More than a few times I’ve commented on leaving a Godly legacy and I believe the desire to leave behind good and holy things for those we love is healthy. But a fragment of a song recently pierced my heart and I recognized something I’d never considered before. A legacy is about me.
Is that really what I want?
I’m pretty sure that John the Baptist had this one down. Jesus’ description of John was: “among those born of women, there is no one greater than he”. Yet John knew that in the larger scheme of things, his own greatness was of passing importance. Of Jesus, John said, “He must become greater, I must become less”. I will forever look to John not for what he did, but for what he did not do…cling to his own greatness.
Really it matters little what anyone thinks about us once we’re gone, as life continues at a furious pace for those remaining. But let’s be honest. Happy times filled with laughter, tender moments of love, and family tradition are certainly good things. They fill our own hearts and the hearts of others with great joy. The problem is not in their value, but in their longevity. All these things will pass away at some point.
I must ask myself, “Where am I sowing eternity in the hearts of those I love? Or in the hearts of those who cross my path?” I’ve learned it doesn’t occur by wishing and hoping and staying at a distance as I’d prefer to do some days. It happens by purposefully engaging, maybe never knowing what impact I might have on a life for the kingdom of God. It’s sowing Jesus seeds…purposefully, passionately and prayerfully… “ a long obedience in the same direction” as the recently deceased Eugene Peterson has written about. This is not my natural flinch.
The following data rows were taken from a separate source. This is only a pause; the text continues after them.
@[simp] theorem setPulse_pending (s : State) (x : Pulse) : (s.setPulse x).pending = s.pending := rfl
@[simp] theorem setPulse_address (s : State) (x : Pulse) : (s.setPulse x).address = s.address := rfl
@[simp] theorem setPulse_ring (s : State) (x : Pulse) : (s.setPulse x).ring = s.ring := rfl
@[simp] theorem setPulse_headA (s : State) (x : Pulse) : (s.setPulse x).headA = s.headA := rfl
@[simp] theorem setPulse_headB (s : State) (x : Pulse) : (s.setPulse x).headB = s.headB := rfl
@[simp] theorem setPulse_holdPoints (s : State) (x : Pulse) : (s.setPulse x).holdPoints = s.holdPoints := rfl
@[simp] theorem setPulse_cond (s : State) (x : Pulse) : (s.setPulse x).cond = s.cond := rfl
@[simp] theorem setPulse_slurry (s : State) (x : Pulse) : (s.setPulse x).slurry = s.slurry := rfl
@[simp] theorem setPulse_pulse (s : State) (x : Pulse) : (s.setPulse x).pulse = x := rfl
@[simp] theorem setPulse_inputs (s : State) (x : Pulse) : (s.setPulse x).inputs = s.inputs := rfl
@[simp] theorem setPulse_faults (s : State) (x : Pulse) : (s.setPulse x).faults = s.faults := rfl
@[simp] theorem setPulse_due (s : State) (x : Pulse) : (s.setPulse x).due = s.due := rfl
@[simp] theorem setPulse_outOrders (s : State) (x : Pulse) : (s.setPulse x).outOrders = s.outOrders := rfl
@[simp] theorem setPulse_retOrders (s : State) (x : Pulse) : (s.setPulse x).retOrders = s.retOrders := rfl
@[simp] theorem setPulse_free (s : State) (x : Pulse) : (s.setPulse x).free = s.free := rfl
@[simp] theorem setPulse_head (s : State) (x : Pulse) (h : Head) : (s.setPulse x).head h = s.head h := by cases h <;> rfl

@[simp] theorem setFaults_pending (s : State) (x : Arbiter) : (s.setFaults x).pending = s.pending := rfl
@[simp] theorem setFaults_address (s : State) (x : Arbiter) : (s.setFaults x).address = s.address := rfl
@[simp] theorem setFaults_ring (s : State) (x : Arbiter) : (s.setFaults x).ring = s.ring := rfl
@[simp] theorem setFaults_headA (s : State) (x : Arbiter) : (s.setFaults x).headA = s.headA := rfl
@[simp] theorem setFaults_headB (s : State) (x : Arbiter) : (s.setFaults x).headB = s.headB := rfl
@[simp] theorem setFaults_holdPoints (s : State) (x : Arbiter) : (s.setFaults x).holdPoints = s.holdPoints := rfl
@[simp] theorem setFaults_cond (s : State) (x : Arbiter) : (s.setFaults x).cond = s.cond := rfl
@[simp] theorem setFaults_slurry (s : State) (x : Arbiter) : (s.setFaults x).slurry = s.slurry := rfl
@[simp] theorem setFaults_pulse (s : State) (x : Arbiter) : (s.setFaults x).pulse = s.pulse := rfl
@[simp] theorem setFaults_inputs (s : State) (x : Arbiter) : (s.setFaults x).inputs = s.inputs := rfl
@[simp] theorem setFaults_faults (s : State) (x : Arbiter) : (s.setFaults x).faults = x := rfl
@[simp] theorem setFaults_due (s : State) (x : Arbiter) : (s.setFaults x).due = s.due := rfl
@[simp] theorem setFaults_outOrders (s : State) (x : Arbiter) : (s.setFaults x).outOrders = s.outOrders := rfl
@[simp] theorem setFaults_retOrders (s : State) (x : Arbiter) : (s.setFaults x).retOrders = s.retOrders := rfl
@[simp] theorem setFaults_free (s : State) (x : Arbiter) : (s.setFaults x).free = s.free := rfl
@[simp] theorem setFaults_head (s : State) (x : Arbiter) (h : Head) : (s.setFaults x).head h = s.head h := by cases h <;> rfl

@[simp] theorem setRing_pending (s : State) (x : Ring) : (s.setRing x).pending = s.pending := rfl
@[simp] theorem setRing_address (s : State) (x : Ring) : (s.setRing x).address = s.address := rfl
@[simp] theorem setRing_ring (s : State) (x : Ring) : (s.setRing x).ring = x := rfl
@[simp] theorem setRing_headA (s : State) (x : Ring) : (s.setRing x).headA = s.headA := rfl
@[simp] theorem setRing_headB (s : State) (x : Ring) : (s.setRing x).headB = s.headB := rfl
@[simp] theorem setRing_holdPoints (s : State) (x : Ring) : (s.setRing x).holdPoints = s.holdPoints := rfl
@[simp] theorem setRing_cond (s : State) (x : Ring) : (s.setRing x).cond = s.cond := rfl
@[simp] theorem setRing_slurry (s : State) (x : Ring) : (s.setRing x).slurry = s.slurry := rfl
@[simp] theorem setRing_pulse (s : State) (x : Ring) : (s.setRing x).pulse = s.pulse := rfl
@[simp] theorem setRing_inputs (s : State) (x : Ring) : (s.setRing x).inputs = s.inputs := rfl
@[simp] theorem setRing_faults (s : State) (x : Ring) : (s.setRing x).faults = s.faults := rfl
@[simp] theorem setRing_due (s : State) (x : Ring) : (s.setRing x).due = s.due := rfl
@[simp] theorem setRing_outOrders (s : State) (x : Ring) : (s.setRing x).outOrders = s.outOrders := rfl
@[simp] theorem setRing_retOrders (s : State) (x : Ring) : (s.setRing x).retOrders = s.retOrders := rfl
@[simp] theorem setRing_free (s : State) (x : Ring) : (s.setRing x).free = s.free := rfl
@[simp] theorem setRing_head (s : State) (x : Ring) (h : Head) : (s.setRing x).head h = s.head h := by cases h <;> rfl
Maybe it won’t be so painful to leave this earth and wonder what I’ve left behind if I’ve already left everything behind to follow Him now. Maybe today, this very day, I’ll reassess what really belongs to me which is precious little.
There is only One lasting inheritance that’s mine to give. Jesus. In the end, it’s the utterance of His name that splits open the glory of God. The finished, perfect work of the God-man. May His Name be on my lips and all that remains after I take my last breath.
“I don’t want to leave a legacy. I don’t care if they remember me. Only Jesus.”